In contrast, people infected with a virus containing the mutation M46I were involved in increased rates of transmission. The enhanced transmission of M46I strains is noteworthy, as it has implications for second-line regimens containing lopinavir or atazanavir in resource-limited countries [37]. Another mutation at the same site, M46L, is also noteworthy, as it had the highest prevalence in the study, with a high rate of clustering. Using Bayesian phylogeographic models, we found that Beijing was a critical transmission location for M46I/L. Interestingly, all of the sequences of M46I/L were derived from CRF01_AE-infected MSM patients. Considering the high prevalence of CRF01_AE in China and the increasing proportion of newly diagnosed HIV-infected patients within MSM populations [31], concern about the rapid onward transmission of the M46I/L variant within the Chinese MSM community is warranted. Given that M46I/L is one of the most commonly transmitted PI mutations globally, especially in South/Southeast Asia [27], there is an urgent need to better understand its clinical impact on the efficacy of the current second-line therapy, as well as its effects combined with other mutations.

Some limitations should be noted here. First, because data on the infection history and disease progression were limited, a proportion of the individuals might not have been infected recently. The overall trend of many TDR-associated mutations is toward a gradual reversion to the wild type in the years following the initial infection. Therefore, the drug-resistant strains in plasma would become minor quasispecies after a period of infection. Accordingly, the prevalence of HIV with TDR in chronically infected individuals is generally lower than that in acutely infected individuals, which would have impacted the estimated TDR rate determined in this study. Second, the population heterogeneity in the study was noteworthy. Due to the strict filter condition, the number of eligible sequences from females was relatively small, and the majority of the sequences were from MSM. Nevertheless, no significant difference in clustering rates was detected between females and males, either in heterosexual sex or IDU (data not shown). Therefore, we adjusted the infection route in the subsequent transmission analysis. Third, like all genetic clustering studies, we were unable to determine whether the genetic linkage results were due to direct or indirect transmissions.
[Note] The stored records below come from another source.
-- ==== Sys2Proof/Certificates/Slice0/Obligations.lean ====
section
/-! DEFINITION. The statements for the provers. -/

open Sys2Proof Sys2Proof.Machine

/-! ## The step and the invariant -/

/-- A step is the front command's effect with the queue's rest; with no command waiting one tick of the 1 GHz Ridge clock passes
(R39), the crossings that were held go on (R397), and, unless a RETAIN request waits for its check (R427), nothing else changes.
That an empty queue lets time pass is the model's choice (log 1). -/
def Obligations.StepRunsFrontCommand : Prop :=
  (∀ (c : Instr) (s : State), step { s with pending := c :: s.pending } = exec c s) ∧
  ∀ s : State, s.pending = [] → s.wr = [] → s.power.retCheck = none →
    ∃ t, step s = .next t ∧ t.ridge.ticks = s.ridge.ticks + 1 ∧ t.pending = [] ∧
    (∀ i, t.island i = { s.island i with held := false }) ∧ SameRegs s t [] ∧ SameCompute s t ∧ t.truss = s.truss ∧
    (s.ridge.slew = 0 → s.now + ((nsUnit : Int) + s.rate) < 2 ^ 48 * 1000000000 * (nsUnit : Int) → t.now = s.now + ((nsUnit : Int) + s.rate))

/-- Every one of the 375 commands completes in every state, whatever its operands: exec answers a next state, with the queue as
it was and its stores made; no command is refused or ends in a fault. Every step takes effect, the queue loses its front command
and nothing else, and memory keeps its one form: keys rise strictly, no listed byte equals the unlisted one's, and no store is
left over. What each command does is said by the statements of its family.
Model's choices that it rests on: log 1. -/
def Obligations.EveryStepKeepsTheInvariant : Prop :=
  (∀ (c : Instr) (s : State), Runs c s fun t =>
    t.pending = s.pending ∧ t.wr = [] ∧ (Memory.wf s.mem = true → Memory.wf t.mem = true)) ∧
  ∀ s : State, s.Inv → ∃ t, step s = .next t ∧ t.Inv ∧ t.pending = s.pending.tail

/-- The invariant holds at reset, with no command waiting, no byte and no error bit listed, and firmware not yet running.
Model's choices that it rests on: log 9, 11. -/
def Obligations.ResetHasTheInvariant : Prop :=
  State.reset.Inv ∧ State.reset.pending = [] ∧ (∀ a, State.reset.byte a = 0) ∧ State.reset.NoErrors ∧
    State.reset.life.booted = false ∧ State.reset.ridge.fwRuns = false

/-! ## Register pages and the Scribe (02) -/

/-- Header writes: PG_IRQ_EN, PG_IRQ_FORCE, PG_IRQ_RAW (with an event of the same cycle), PG_ERR_CAPT and PG_CTRL (R20, R26,
R28, R29). Who may change PG_OWNER.bay, and what a change does (R23): Bay 0 and firmware on an ownable page; another owner sets
the vector alone; a BNT page's Bay follows the BAY_BENTS masks (R31), so that its bay bits are ignored (log 18); doorbell and TRS
queue pages move at the queue move's point, and a write that names the present owner withdraws a move that waits (R102).
Model's choices that it rests on: log 18, 123.
The conclusion is `exec … = .next t` (`Runs`) for: irqEnWrite, irqForce, irqRawClear, errCaptClear, ownerLock, softReset,
ownerChange. -/
def Obligations.HeaderWritesTakeEffect : Prop :=
  (∀ (s : State) (r : Requester) (page : PageNo) (i : PageInfo) (v ev : BitVec 32),
     let p := page.toNat
     (s.Accepts r (hdr p 0x14) v.toNat i → Runs (.irqEnWrite r page v) s fun t =>
       t.reg (hdr p 0x14) = v.toNat ∧ (t.line p = false → t.out = s.out ∧ t.pba = s.pba ∧ t.bayPend = s.bayPend) ∧
       SameRegs s t [hdr p 0x14, hdr p 0x2C] ∧ SameCompute s t) ∧
     (s.Accepts r (hdr p 0x18) v.toNat i → Runs (.irqForce r page v) s fun t =>
       BitVec.ofNat 32 (t.reg (hdr p 0x10)) = BitVec.ofNat 32 (s.reg (hdr p 0x10)) ||| (if p = 0 then 0 else v) ∧
       SameRegs s t [hdr p 0x10, hdr p 0x2C] ∧ SameCompute s t) ∧
     (s.Accepts r (hdr p 0x10) (v &&& ~~~(BitVec.ofNat 32 (pageEvents p ev.toNat))).toNat i →
       Runs (.irqRawClear r page v ev) s fun t =>
         BitVec.ofNat 32 (t.reg (hdr p 0x10)) =
           (BitVec.ofNat 32 (s.reg (hdr p 0x10)) &&& ~~~v) ||| BitVec.ofNat 32 (pageEvents p ev.toNat) ∧
         SameRegs s t [hdr p 0x10] ∧ SameCompute s t) ∧
     (s.Accepts r (hdr p 0x1C) v.toNat i → Runs (.errCaptClear r page v) s fun t =>
       t.flag (hdr p 0x1C) 31 = (s.flag (hdr p 0x1C) 31 && !v.getLsbD 31) ∧
       t.flag (hdr p 0x1C) 30 = (s.flag (hdr p 0x1C) 30 && !v.getLsbD 30) ∧
       t.fld (hdr p 0x1C) 29 27 = s.fld (hdr p 0x1C) 29 27 ∧ t.fld (hdr p 0x1C) 15 0 = s.fld (hdr p 0x1C) 15 0 ∧
       SameRegs s t [hdr p 0x1C, hdr p 0x2C] ∧ SameCompute s t) ∧
     (s.Accepts r (hdr p 0x08) (s.ctrlWith p 31).toNat i → Runs (.ownerLock r page) s fun t =>
       t.flag (hdr p 0x08) 31 = true ∧ t.enabled p = s.enabled p ∧ t.hub.softReset = s.hub.softReset ∧
       SameRegs s t [hdr p 0x08, hdr p 0x2C] ∧ SameCompute s t) ∧
     (s.Accepts r (hdr p 0x08) (s.ctrlWith p 1).toNat i → Runs (.softReset r page) s fun t =>
       t.hub.softReset.contains p = true ∧ t.enabled p = s.enabled p ∧ t.flag (hdr p 0x08) 31 = s.flag (hdr p 0x08) 31 ∧
       SameRegs s t [hdr p 0x08, hdr p 0x2C] ∧ SameCompute s t)) ∧
  (∀ (s : State) (r : Requester) (page : PageNo) (i : PageInfo) (v : BitVec 32),
     let p := page.toNat
     let b := if i.kind = .bnt then s.owner p else v.toNat % 8
     s.Accepts r (hdr p 0x28) v.toNat i →
     (i.ownable = true → (s.bayOf r = 0 ∨ isPlate r = true) → movesLater i = false → Runs (.ownerChange r page v) s fun t =>
       t.owner p = b ∧ (b ≠ s.owner p → t.locked p = false) ∧ (b = s.owner p → t.locked p = s.locked p) ∧
       t.fld (hdr p 0x28) 23 16 =
         (if s.owner p = 0 ∨ b ≠ s.owner p then bitsOf v.toNat 23 16 else s.fld (hdr p 0x28) 23 16) ∧ SameCompute s t) ∧
     (i.ownable = true → (s.bayOf r = 0 ∨ isPlate r = true) → movesLater i = true → b ≠ s.owner p →
       Runs (.ownerChange r page v) s fun t => (p, b, bitsOf v.toNat 23 16) ∈ t.truss.moves ∧ t.owner p = s.owner p ∧
         t.fld (hdr p 0x28) 23 16 = s.fld (hdr p 0x28) 23 16 ∧ SameCompute s t) ∧
     (i.ownable = true → (s.bayOf r = 0 ∨ isPlate r = true) → movesLater i = true → b = s.owner p →
       Runs (.ownerChange r page v) s fun t => t.truss.moves.all (fun m => m.1 != p) = true ∧ t.owner p = s.owner p ∧
         SameCompute s t) ∧
     (s.bayOf r ≠ 0 → isPlate r = false → Runs (.ownerChange r page v) s fun t =>
       t.owner p = s.owner p ∧ t.locked p = s.locked p ∧ t.fld (hdr p 0x28) 23 16 = bitsOf v.toNat 23 16 ∧ SameCompute s t) ∧
     (i.ownable = false → Runs (.ownerChange r page v) s fun t => t.owner p = s.owner p ∧ SameCompute s t))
In conclusion, the overall prevalence of HIV with TDR among pretreatment HIV-infected individuals in China has remained at a low level during the last two decades. However, the onward transmission of drug resistance mutations may compromise the efficacy of ART programs. We also found self-sustaining reservoirs of TDR mutations among transmission networks that may have important implications for the success of ART programs. We thus suggest that effective measures are still needed to strengthen monitoring and guide ART usage, such as drug-resistance testing for patients enrolling in ART programs.